• DIRECTIONS FOR THIS TASK: Print, in exact form, the lines below from the one containing "with_reducible apply State.takeFree_good" through the one containing "with_reducible apply State.signal_good", and omit all others.

• SUPPLIED ENTRIES:
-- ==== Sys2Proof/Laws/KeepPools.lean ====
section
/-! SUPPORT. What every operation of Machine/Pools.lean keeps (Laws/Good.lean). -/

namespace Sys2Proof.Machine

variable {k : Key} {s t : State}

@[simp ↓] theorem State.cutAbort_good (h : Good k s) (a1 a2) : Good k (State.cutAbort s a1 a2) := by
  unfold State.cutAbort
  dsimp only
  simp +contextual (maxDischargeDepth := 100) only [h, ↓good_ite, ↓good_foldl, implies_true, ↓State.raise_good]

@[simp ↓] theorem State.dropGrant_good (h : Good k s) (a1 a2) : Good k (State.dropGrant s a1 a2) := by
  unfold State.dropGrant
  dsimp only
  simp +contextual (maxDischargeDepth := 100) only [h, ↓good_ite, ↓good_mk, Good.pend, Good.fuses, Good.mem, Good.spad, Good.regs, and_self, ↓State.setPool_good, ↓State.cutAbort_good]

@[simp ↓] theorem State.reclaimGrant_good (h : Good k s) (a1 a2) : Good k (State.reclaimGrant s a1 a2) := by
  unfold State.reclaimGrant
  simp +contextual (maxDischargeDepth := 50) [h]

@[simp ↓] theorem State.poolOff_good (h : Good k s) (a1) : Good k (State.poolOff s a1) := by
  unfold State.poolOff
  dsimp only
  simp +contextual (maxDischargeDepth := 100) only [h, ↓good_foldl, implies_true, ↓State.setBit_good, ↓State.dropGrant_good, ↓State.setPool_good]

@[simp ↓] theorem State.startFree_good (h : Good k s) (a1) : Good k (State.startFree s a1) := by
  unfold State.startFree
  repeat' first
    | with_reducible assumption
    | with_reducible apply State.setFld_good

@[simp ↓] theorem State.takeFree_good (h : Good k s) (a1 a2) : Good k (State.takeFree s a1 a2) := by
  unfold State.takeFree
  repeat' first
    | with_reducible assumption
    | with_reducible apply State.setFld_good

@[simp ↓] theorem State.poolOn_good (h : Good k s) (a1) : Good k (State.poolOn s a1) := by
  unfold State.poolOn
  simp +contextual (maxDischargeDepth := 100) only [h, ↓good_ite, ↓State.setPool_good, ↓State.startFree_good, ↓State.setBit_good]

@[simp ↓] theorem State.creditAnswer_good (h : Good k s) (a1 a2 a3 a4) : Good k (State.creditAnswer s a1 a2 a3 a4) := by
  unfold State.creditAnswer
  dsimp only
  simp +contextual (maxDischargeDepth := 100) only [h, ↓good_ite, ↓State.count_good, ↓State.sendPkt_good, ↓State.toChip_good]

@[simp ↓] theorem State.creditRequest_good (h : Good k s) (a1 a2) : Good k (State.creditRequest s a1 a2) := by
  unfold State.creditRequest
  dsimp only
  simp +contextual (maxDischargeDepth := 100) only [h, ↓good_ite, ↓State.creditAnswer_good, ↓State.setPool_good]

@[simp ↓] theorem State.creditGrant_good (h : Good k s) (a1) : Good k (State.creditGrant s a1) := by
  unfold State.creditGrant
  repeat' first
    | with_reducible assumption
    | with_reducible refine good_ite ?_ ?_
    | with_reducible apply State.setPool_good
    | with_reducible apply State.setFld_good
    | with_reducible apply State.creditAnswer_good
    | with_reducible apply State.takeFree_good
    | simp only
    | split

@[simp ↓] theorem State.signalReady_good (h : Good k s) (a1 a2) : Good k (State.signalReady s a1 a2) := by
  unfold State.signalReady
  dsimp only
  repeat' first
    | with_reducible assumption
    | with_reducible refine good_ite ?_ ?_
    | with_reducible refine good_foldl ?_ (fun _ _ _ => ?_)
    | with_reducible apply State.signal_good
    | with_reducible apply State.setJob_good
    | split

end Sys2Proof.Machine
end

---

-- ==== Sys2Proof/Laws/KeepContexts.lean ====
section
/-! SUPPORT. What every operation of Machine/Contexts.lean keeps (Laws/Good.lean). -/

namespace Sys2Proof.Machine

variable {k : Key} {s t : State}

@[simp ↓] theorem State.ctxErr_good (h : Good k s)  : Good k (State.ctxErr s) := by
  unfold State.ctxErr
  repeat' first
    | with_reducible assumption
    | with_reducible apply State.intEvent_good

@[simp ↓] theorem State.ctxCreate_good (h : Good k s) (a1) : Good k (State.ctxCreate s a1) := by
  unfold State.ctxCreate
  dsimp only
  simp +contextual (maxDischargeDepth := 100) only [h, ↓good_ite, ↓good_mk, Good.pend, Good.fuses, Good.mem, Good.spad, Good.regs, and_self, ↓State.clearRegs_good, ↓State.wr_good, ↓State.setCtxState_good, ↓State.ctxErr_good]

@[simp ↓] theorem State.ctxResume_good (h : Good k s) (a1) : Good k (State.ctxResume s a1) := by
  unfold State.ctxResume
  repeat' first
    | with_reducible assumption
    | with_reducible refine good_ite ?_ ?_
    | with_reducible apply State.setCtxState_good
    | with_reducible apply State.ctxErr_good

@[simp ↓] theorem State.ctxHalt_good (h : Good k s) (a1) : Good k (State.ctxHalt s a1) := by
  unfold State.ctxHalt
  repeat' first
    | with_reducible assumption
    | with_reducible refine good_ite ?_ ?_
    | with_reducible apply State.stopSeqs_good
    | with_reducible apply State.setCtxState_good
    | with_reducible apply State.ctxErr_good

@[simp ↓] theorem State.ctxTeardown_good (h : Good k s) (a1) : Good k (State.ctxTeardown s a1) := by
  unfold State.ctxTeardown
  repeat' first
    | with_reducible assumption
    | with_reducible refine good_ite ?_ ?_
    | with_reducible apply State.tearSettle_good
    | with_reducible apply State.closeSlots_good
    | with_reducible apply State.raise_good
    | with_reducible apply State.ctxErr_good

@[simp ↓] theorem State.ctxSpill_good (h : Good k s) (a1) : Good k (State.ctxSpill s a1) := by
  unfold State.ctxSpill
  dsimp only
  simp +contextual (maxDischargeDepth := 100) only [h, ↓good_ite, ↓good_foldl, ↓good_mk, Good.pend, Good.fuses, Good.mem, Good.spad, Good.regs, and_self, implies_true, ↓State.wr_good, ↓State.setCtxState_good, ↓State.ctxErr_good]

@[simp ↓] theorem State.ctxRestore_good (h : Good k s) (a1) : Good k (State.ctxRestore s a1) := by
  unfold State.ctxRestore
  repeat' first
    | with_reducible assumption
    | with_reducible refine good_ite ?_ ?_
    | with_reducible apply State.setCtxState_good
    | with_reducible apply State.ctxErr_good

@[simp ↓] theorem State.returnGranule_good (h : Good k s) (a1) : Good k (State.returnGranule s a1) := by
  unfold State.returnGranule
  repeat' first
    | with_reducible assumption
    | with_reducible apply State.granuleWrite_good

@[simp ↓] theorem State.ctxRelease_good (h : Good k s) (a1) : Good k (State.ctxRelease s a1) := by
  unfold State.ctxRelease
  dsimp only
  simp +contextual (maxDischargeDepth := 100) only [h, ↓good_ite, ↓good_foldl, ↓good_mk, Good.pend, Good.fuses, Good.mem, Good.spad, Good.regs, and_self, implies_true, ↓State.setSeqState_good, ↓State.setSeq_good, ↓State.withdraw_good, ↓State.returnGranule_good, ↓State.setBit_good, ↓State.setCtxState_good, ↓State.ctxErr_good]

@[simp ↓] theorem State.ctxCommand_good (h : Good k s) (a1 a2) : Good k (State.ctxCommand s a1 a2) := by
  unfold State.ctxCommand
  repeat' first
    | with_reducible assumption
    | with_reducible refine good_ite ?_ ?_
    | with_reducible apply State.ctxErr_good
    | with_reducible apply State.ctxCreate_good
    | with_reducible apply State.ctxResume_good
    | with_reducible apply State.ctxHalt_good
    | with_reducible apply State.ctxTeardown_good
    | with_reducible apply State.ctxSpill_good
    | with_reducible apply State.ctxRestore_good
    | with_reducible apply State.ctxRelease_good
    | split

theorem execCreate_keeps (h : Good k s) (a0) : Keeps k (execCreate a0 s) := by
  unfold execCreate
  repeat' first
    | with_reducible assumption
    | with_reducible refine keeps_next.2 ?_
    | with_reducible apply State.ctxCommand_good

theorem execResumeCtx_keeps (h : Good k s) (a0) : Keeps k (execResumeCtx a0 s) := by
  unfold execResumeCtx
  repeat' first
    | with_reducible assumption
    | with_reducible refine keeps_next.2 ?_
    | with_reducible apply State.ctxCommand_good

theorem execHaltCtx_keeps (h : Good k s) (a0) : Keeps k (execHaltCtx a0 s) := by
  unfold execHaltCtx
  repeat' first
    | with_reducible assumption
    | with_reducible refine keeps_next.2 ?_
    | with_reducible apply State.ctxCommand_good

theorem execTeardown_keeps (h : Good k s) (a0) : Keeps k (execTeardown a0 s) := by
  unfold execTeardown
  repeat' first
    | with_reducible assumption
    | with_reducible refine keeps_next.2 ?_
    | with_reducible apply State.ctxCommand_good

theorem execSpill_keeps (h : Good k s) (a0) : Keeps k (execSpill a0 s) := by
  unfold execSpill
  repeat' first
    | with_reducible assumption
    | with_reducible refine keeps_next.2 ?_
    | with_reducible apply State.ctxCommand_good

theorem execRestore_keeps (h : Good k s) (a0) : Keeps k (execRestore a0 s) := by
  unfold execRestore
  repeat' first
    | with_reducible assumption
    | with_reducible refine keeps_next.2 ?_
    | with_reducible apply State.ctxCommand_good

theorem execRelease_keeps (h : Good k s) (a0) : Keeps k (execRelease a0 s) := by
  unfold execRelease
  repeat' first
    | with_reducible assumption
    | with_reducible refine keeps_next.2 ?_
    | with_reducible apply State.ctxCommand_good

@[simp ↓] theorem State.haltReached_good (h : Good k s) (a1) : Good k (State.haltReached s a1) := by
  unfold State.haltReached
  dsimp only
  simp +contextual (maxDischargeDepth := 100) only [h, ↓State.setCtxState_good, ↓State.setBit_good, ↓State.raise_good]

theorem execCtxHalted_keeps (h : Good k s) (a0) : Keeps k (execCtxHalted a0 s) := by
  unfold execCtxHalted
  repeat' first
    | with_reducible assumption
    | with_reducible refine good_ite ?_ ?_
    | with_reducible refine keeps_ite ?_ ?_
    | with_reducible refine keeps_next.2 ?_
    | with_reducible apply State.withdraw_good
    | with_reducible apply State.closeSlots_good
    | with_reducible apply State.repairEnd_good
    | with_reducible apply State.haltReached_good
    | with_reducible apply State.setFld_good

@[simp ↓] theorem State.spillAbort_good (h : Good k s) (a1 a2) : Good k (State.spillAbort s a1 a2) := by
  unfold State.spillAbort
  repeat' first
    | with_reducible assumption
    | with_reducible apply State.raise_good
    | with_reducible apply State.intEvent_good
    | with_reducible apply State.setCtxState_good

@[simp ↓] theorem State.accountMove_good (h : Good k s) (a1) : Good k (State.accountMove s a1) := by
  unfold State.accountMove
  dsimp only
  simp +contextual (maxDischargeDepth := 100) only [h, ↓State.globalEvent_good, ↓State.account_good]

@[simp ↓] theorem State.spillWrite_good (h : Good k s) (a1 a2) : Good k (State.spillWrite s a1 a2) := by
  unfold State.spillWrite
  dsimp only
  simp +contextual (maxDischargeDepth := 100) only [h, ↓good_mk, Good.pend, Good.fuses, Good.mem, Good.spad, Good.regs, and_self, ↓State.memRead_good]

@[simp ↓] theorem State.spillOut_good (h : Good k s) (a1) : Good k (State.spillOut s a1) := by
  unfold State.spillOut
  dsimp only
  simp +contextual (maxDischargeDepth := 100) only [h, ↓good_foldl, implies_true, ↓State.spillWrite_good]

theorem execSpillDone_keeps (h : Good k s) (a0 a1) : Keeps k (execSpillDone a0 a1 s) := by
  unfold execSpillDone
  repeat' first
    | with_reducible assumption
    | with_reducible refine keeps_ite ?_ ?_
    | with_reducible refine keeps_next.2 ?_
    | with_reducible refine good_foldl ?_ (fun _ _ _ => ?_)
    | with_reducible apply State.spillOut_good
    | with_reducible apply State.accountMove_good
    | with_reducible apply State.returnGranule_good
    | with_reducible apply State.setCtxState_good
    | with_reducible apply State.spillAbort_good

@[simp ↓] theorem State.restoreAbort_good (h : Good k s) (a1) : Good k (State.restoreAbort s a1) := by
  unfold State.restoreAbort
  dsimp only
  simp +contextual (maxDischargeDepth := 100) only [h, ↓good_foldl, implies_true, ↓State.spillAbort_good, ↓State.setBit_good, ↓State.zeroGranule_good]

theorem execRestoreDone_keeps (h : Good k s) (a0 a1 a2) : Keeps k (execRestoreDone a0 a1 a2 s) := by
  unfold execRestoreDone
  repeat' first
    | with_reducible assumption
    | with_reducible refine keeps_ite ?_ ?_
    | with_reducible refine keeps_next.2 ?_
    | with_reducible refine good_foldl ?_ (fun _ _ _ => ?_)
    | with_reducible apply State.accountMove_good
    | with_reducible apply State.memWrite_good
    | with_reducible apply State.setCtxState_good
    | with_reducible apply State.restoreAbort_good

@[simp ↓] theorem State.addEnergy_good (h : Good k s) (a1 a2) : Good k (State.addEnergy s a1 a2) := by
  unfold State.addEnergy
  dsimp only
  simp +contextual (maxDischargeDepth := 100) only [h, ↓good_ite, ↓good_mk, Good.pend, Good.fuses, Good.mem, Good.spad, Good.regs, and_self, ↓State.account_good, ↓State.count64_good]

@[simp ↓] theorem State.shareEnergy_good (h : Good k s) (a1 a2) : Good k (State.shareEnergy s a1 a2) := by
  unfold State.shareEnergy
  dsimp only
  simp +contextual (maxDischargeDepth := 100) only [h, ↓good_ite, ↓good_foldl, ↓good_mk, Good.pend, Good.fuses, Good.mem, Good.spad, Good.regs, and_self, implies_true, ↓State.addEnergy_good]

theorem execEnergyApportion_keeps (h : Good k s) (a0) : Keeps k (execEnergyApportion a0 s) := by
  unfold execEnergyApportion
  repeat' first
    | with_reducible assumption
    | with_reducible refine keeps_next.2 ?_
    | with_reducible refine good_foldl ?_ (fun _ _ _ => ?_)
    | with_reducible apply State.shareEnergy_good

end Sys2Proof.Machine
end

* * *

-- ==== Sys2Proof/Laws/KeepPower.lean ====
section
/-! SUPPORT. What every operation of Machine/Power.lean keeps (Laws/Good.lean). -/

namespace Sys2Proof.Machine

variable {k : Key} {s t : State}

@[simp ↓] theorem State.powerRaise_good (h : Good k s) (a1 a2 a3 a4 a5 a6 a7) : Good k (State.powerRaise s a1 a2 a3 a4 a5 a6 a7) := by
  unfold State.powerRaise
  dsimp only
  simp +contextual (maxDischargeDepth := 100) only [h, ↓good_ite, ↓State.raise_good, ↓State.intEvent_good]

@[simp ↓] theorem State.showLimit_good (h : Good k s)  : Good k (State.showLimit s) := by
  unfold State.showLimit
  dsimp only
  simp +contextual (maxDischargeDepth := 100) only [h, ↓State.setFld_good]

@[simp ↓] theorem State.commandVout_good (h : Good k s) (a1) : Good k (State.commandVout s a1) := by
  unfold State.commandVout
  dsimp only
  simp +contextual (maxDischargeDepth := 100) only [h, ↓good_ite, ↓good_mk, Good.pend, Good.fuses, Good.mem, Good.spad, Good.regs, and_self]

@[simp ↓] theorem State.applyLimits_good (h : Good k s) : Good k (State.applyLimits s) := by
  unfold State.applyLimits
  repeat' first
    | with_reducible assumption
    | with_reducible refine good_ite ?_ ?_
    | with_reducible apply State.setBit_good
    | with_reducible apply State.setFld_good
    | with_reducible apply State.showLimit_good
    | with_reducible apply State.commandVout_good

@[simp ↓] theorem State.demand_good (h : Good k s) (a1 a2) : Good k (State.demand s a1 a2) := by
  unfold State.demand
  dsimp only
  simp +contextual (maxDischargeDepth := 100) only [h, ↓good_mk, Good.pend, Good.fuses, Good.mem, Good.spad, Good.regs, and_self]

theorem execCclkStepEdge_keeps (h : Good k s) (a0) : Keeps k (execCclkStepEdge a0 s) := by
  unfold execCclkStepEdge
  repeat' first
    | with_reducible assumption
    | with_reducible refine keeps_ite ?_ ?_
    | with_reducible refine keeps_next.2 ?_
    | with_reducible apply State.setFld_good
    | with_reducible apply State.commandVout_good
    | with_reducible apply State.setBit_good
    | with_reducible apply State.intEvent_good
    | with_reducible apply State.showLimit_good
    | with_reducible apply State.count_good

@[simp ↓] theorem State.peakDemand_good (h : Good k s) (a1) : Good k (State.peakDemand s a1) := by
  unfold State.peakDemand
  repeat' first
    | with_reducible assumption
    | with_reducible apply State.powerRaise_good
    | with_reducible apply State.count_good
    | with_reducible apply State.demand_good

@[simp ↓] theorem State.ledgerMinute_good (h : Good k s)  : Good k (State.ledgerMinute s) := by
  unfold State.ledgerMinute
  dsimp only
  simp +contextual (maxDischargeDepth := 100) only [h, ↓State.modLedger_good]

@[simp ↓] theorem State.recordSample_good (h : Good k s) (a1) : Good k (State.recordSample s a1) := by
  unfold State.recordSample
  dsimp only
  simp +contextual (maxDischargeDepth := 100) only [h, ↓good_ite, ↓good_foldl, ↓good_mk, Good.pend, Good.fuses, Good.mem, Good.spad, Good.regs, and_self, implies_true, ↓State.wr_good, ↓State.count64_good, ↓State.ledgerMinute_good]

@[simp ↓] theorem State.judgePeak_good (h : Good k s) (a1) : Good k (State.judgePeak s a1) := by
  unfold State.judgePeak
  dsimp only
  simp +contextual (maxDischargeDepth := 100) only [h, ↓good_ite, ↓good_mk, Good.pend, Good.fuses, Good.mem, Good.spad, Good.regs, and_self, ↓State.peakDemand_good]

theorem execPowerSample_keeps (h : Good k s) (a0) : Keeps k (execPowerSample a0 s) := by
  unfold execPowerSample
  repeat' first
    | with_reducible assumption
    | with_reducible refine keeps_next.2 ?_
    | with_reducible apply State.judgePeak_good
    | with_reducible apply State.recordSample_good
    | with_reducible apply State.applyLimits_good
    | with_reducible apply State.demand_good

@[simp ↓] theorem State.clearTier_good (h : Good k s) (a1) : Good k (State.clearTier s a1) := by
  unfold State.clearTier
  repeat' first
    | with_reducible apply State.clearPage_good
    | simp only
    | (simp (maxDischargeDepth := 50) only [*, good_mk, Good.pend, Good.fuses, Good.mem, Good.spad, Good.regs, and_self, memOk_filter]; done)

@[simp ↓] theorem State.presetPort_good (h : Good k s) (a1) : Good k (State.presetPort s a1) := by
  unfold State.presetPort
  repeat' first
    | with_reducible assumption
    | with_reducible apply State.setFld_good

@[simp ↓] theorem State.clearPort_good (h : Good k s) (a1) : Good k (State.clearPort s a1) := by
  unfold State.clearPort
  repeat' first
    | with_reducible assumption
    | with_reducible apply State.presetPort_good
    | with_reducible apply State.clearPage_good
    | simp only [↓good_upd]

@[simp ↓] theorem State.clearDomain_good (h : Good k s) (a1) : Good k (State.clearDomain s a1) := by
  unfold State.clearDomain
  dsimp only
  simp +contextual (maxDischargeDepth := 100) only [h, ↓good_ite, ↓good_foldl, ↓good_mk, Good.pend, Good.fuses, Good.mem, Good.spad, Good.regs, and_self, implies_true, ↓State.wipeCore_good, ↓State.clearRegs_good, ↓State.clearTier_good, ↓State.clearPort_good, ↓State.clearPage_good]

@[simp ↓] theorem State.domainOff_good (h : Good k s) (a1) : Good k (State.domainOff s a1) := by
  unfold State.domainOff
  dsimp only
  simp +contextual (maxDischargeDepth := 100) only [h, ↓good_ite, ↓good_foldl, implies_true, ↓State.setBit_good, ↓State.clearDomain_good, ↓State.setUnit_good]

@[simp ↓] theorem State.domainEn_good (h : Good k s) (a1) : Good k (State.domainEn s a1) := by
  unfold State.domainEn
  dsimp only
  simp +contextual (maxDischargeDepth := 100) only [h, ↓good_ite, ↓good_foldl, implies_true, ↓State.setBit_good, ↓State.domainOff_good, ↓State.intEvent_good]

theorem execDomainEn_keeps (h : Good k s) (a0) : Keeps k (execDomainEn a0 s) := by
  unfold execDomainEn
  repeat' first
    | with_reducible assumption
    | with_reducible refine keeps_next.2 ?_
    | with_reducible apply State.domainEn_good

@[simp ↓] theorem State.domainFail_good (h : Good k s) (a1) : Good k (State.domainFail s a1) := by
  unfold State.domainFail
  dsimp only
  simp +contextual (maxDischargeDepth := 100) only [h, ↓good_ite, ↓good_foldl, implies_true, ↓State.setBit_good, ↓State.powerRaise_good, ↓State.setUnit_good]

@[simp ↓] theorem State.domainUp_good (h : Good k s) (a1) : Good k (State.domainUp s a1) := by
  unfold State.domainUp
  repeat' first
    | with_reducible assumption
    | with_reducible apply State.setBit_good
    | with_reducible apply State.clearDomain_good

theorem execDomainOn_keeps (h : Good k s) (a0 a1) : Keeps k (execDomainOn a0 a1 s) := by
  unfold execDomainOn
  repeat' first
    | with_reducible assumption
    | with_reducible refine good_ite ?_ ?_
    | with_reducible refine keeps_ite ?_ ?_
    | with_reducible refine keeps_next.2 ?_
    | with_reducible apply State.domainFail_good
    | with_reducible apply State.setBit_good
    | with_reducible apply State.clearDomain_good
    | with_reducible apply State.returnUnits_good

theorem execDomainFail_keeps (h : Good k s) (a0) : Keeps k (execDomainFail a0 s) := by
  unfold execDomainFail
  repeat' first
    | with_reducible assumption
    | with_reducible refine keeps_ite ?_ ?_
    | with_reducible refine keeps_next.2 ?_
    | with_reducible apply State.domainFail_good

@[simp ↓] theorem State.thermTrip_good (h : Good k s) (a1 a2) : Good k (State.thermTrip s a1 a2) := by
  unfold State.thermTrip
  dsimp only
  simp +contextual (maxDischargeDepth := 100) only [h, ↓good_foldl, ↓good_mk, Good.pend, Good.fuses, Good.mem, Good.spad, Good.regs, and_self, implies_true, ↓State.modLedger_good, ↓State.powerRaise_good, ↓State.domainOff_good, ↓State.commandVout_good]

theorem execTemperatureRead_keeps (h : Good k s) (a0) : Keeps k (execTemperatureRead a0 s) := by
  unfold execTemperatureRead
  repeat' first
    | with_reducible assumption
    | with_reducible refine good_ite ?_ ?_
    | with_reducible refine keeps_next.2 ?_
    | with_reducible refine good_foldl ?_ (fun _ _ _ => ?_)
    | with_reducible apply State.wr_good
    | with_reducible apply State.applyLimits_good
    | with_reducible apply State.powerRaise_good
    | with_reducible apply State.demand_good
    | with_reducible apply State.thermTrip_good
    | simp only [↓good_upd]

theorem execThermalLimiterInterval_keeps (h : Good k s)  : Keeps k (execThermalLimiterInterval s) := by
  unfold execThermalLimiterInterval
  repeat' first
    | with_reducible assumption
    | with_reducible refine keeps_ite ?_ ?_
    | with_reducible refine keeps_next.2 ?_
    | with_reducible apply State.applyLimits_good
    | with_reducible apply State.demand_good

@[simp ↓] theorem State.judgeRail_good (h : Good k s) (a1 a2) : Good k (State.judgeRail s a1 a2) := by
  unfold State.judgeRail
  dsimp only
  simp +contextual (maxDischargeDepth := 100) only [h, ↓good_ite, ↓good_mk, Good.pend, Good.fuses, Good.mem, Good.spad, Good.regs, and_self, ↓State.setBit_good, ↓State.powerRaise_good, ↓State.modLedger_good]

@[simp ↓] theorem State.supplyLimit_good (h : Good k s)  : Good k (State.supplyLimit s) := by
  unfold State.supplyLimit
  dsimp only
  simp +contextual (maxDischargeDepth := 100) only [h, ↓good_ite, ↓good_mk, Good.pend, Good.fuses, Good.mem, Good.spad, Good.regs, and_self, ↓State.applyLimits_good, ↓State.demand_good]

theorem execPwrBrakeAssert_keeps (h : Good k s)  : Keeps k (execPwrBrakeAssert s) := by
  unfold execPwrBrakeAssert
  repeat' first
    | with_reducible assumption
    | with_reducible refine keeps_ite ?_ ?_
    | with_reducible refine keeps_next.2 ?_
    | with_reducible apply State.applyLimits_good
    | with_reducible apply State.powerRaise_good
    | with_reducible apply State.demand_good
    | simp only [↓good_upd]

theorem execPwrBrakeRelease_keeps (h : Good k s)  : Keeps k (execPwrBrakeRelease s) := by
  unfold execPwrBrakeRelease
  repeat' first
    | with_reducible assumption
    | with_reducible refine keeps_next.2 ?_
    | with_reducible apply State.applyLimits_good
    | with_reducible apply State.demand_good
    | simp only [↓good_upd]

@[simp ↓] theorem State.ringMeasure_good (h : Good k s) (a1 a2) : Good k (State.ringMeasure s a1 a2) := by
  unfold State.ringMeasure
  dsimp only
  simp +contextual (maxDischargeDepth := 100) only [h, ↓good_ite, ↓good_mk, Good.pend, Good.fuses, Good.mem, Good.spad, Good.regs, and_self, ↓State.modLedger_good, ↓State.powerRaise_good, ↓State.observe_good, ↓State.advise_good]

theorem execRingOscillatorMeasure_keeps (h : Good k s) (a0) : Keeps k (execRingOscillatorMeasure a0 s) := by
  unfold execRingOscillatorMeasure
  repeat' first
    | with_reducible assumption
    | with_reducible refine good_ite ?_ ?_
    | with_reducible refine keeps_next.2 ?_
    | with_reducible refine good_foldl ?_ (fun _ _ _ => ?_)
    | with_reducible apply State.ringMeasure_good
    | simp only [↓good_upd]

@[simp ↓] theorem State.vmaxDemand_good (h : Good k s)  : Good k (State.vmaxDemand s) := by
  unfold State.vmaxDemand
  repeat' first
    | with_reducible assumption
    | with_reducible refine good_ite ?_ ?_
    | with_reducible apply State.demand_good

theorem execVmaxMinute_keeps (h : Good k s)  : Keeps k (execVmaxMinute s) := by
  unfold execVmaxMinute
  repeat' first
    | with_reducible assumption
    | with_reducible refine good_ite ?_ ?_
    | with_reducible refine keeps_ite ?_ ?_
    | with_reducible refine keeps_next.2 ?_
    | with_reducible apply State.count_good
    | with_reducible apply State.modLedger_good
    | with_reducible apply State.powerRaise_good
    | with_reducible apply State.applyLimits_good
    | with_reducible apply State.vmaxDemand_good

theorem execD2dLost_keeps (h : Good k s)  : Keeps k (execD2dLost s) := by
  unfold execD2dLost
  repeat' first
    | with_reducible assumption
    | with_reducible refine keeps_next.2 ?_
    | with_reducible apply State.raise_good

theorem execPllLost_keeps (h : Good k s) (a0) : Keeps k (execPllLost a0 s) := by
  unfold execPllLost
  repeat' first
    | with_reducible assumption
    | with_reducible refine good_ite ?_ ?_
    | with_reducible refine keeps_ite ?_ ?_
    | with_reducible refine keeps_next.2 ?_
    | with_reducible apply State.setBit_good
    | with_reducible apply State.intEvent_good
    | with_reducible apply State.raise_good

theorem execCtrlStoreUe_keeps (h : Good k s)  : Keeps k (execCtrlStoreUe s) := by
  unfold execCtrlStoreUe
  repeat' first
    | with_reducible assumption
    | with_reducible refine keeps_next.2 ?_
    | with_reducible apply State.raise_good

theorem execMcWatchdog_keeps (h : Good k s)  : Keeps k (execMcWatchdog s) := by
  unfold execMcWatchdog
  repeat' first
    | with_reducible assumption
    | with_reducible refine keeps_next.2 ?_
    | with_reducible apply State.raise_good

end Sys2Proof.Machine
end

• RESULT FOR THIS TASK:
    | with_reducible apply State.takeFree_good
    | simp only
    | split

@[simp ↓] theorem State.signalReady_good (h : Good k s) (a1 a2) : Good k (State.signalReady s a1 a2) := by
  unfold State.signalReady
  dsimp only
  repeat' first
    | with_reducible assumption
    | with_reducible refine good_ite ?_ ?_
    | with_reducible refine good_foldl ?_ (fun _ _ _ => ?_)
    | with_reducible apply State.signal_good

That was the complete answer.